Naturally this will be very bad if the
goal of a reaction is to create products that are funneled into the next
chemical reaction. Little changes in the free energy can therefore radically
alter the flux of matter and energy in life’s workings. But this does not
happen. Evolution has fine-tuned life so well that it has remained a game
played within a 3 kcal/mol energy window for more than 2.5 billion years. It's
so easy for this game to quickly spiral out of hand, but it doesn’t. It doesn’t
happen for the trillions of chemical transactions which trillions of cells
execute everyday in every single organism on this planet.
And it doesn’t
happen for a reason; because cells would have a very hard time modulating their
key chemical reactions if the free energies involved in those reactions had
been too large. Just like we manage to maintain our body temperature between an
alarmingly narrow window of comfort, so we also manage to maintain the
sprinkling of energy in our essential cellular processes to within 3 kcal/mol. Life
would be quickly put into a death trap if every time it had to react, fight,
move or procreate it had to suddenly change free energies for each of its
processes by tens of kilocalories per mole.
There
are lots of bonds broken and formed in biochemical events, of course, and as we
saw before, these bond energies can easily amount to dozens
of kcals/mol.

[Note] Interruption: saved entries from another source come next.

theorem completes_zbm (h : s.Modifies e.ea 1 pa) : Completes (.zbm c m) s
    { s.poke8 pa (Memory.read s.mem pa.toNat &&& ~~~byteBit c) with
      cc := ccShift s.cc (byteHas (Memory.read s.mem pa.toNat) c), memLock := false } := by
  obtain ⟨b, rfl⟩ := State.effective_withStop hs he
  exact .of_isNext (withByte_of rfl he hf).symm (isNext_modifyBit b hs (f := fun b => b &&& ~~~byteBit c) h)

omit hs in
theorem exec_abm {b : Bool} (hb : s1 = s.withStop b) : exec (.abm c m) s =
    ((s.withStop b).modify32 (BitVec.ofNat 24 (e.ea.toNat / 4 * 4)) fun w => w + wordBit (bitPosition e.ea c)).finish fun w u =>
      .next (u.setArith (addOverflow w (wordBit (bitPosition e.ea c))) (w + wordBit (bitPosition e.ea c))) := by
  subst hb
  rw [← wordAddr_eq]
  exact withByte_of (k := fun a u => (u.modify32 (wordAddr a) fun w => w + wordBit (bitPosition a c)).finish fun w u =>
      .next (u.setArith (addOverflow w (wordBit (bitPosition a c))) (w + wordBit (bitPosition a c)))) rfl he hf

theorem completes_abm (h : s.Modifies (BitVec.ofNat 24 (e.ea.toNat / 4 * 4)) 4 pa) {one : Word}
    (h1 : one = wordBit (bitPosition e.ea c)) : Completes (.abm c m) s
    { (s.poke32 pa (Memory.read32 s.mem pa + one)).setArith (addOverflow (Memory.read32 s.mem pa) one)
        (Memory.read32 s.mem pa + one) with memLock := false } := by
  subst h1
  obtain ⟨b, hb⟩ := State.effective_withStop hs he
  obtain ⟨d, e'⟩ := modify32_alone b hs (f := fun w => w + wordBit (bitPosition e.ea c)) h
  refine ⟨d, ?_⟩
  rw [exec_abm he hf hb, e', Res.finish_ok, marked_setArith]

end

/-! ## Additions to memory -/

/-- The low bits of the sum of a register and a field that reaches from bit 0. -/
theorem zero_sum_iff (a : Word) (b : Byte) : a + BitVec.zeroExtend 32 b = 0 ↔ (a.toNat + b.toNat) % 2 ^ 32 = 0 := by
  have hb := b.isLt
  rw [BitVec.toNat_eq, BitVec.toNat_add, BitVec.toNat_setWidth, Nat.mod_eq_of_lt (show b.toNat < 2 ^ 32 by omega)]
  rfl

theorem low_byte_sum (a : Word) (b : Byte) : (a + BitVec.zeroExtend 32 b).extractLsb' 0 8 = BitVec.ofNat 8 (a.toNat + b.toNat) := by
  apply BitVec.eq_of_toNat_eq
  have hb := b.isLt
  rw [extract_toNat, BitVec.toNat_add, BitVec.toNat_setWidth, Nat.mod_eq_of_lt (show b.toNat < 2 ^ 32 by omega), BitVec.toNat_ofNat]
  omega

theorem low_half_sum (a : Word) (h : Half) : a.extractLsb' 0 16 + h = BitVec.ofNat 16 (a.toNat + h.toNat) := by
  rw [BitVec.ofNat_add, extract_eq_ofNat, Nat.pow_zero, Nat.div_one, BitVec.ofNat_toNat 16 h, BitVec.setWidth_eq]

theorem half_sum_zero_iff (a : Word) (h : Half) : a.extractLsb' 0 16 + h = 0 ↔ (a.toNat + h.toNat) % 2 ^ 16 = 0 := by
  rw [low_half_sum, BitVec.toNat_eq, BitVec.toNat_ofNat]
  rfl

section
variable {s : State} {a pa : Addr} {r : Reg} (b : Bool) (hs : s.Alone)
include hs
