-- ==== Sys2Proof/Machine/Core.lean ====
section
/-!
DEFINITION. The host's view of the machine.
-/

def Sys2Proof.core : Host.Core := { State := Sys2Proof.Machine.State, Fault := Sys2Proof.Machine.Fault, Refusal := Sys2Proof.Machine.Refusal, step := Sys2Proof.Machine.step, reset := Sys2Proof.Machine.State.reset }
end

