/-- One case of every event of a clock edge, and a tick in each state of the sequencer. -/
theorem witness_StepRunsFetched_events :
    let u (e : Edge) (s : State) : State := { s with inputs := [.edge e] }
    ((u { reset := some Straps.default } State.reset).inputs = [.edge { reset := some Straps.default }] ∧
      nextEvent { reset := some Straps.default } = some (.reset Straps.default, {})) ∧
    nextEvent { getStatus := true } = some (.getStatus, {}) ∧ nextEvent { switchCmd := some reqV2 } = some (.switchCmd reqV2, {}) ∧
    nextEvent { drainDone := some false } = some (.drainDone false, {}) ∧ nextEvent { tick := true } = some (.tick, {}) ∧
    (u { tick := true } State.reset).seqState = .idle ∧ (u { tick := true } (running .settle 0 0 1 chars1)).seqState = .settle ∧
    (u { tick := true } (running .xmit 0 0 1 chars1)).seqState = .xmit ∧
    (u { tick := true } (running .drain 250 0 1 chars1)).seqState = .drain := by decide

theorem witness_StepRunsFetched_byte :
    nextEvent { rx := some 0x61 } = some (.rxByte 0x61, {}) ∧
    decode (.rxb State.reset.cfgLabel State.reset.rxSynced) [0x61] = .ok (.rxDataUnsynced 0x61, []) ∧
    marker unusable.cfgLabel = none := ⟨rfl, rfl, rfl⟩

theorem witness_StepRunsFetched_op :
    ({ State.reset with inputs := [.op .seqStart] } : State).inputs = [.op .seqStart] := rfl

theorem witness_StepRunsFetched_char :
    (running .idle 0 3 4 charsV2).idx.toNat < (running .idle 0 3 4 charsV2).curLen.toNat ∧
    (running .idle 0 3 4 charsV2).curChars[(running .idle 0 3 4 charsV2).idx.toNat]? = some 0x31 ∧
    decode .rqc [0x31] = .ok (.route1, []) := ⟨by decide, by decide, rfl⟩

theorem witness_StepRunsFetched_word : decodeTableWord 32 0x0FF0D57B = some .ws4Out4In4 := by decide

theorem witness_CoincidingEvents :
    nextEvent { reset := some Straps.default, getStatus := true } = some (.reset Straps.default, {}) ∧
    nextEvent { getStatus := true, rx := some 1 } = some (.getStatus, { rx := some 1 }) ∧
    nextEvent { rx := some 1, switchCmd := some reqV2 } = some (.rxByte 1, { switchCmd := some reqV2 }) ∧
    nextEvent { switchCmd := some reqV2, drainDone := some true } = some (.switchCmd reqV2, { drainDone := some true }) ∧
    nextEvent { drainDone := some true, tick := true } = some (.drainDone true, { tick := true }) ∧ nextEvent {} = none := by decide

theorem witness_StatusReadPrecedes :
    ([(0x62, State.reset), (0x61, bottom)] : List (Byte × State)).all (fun p =>
      let s := { receiving 13 frameA p.2 with inputs := [.edge { getStatus := true, rx := some p.1 }] }
      decide (s.cfgFault = false ∧ marker s.cfgLabel = some p.1 ∧ s.rxSynced = true ∧ s.rxCnt = 13 ∧
        s.inputs = [.edge { getStatus := true, rx := some p.1 }])) = true := by decide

But the tendency of the reactants or products containing those
bonds to accumulate is governed by these tiny changes in free energy which
nudge a reaction one way or another. In one sense then, life is optimizing
small changes (in free energy of reactions) between two large numbers (bond
energies). This is always a balancing act on the edge of a cliff, and life has
managed to be successful in it for billions of years.
Thus we all hum
along smoothly, beneficiaries of a 3 kcal/mol energy window, going about our
lives even as we are held hostage to the quirks of thermodynamic optimization,
walking along an exponential energy precipice. And all because
Ke = e-∆G0/RT
This is a revised version of an older post.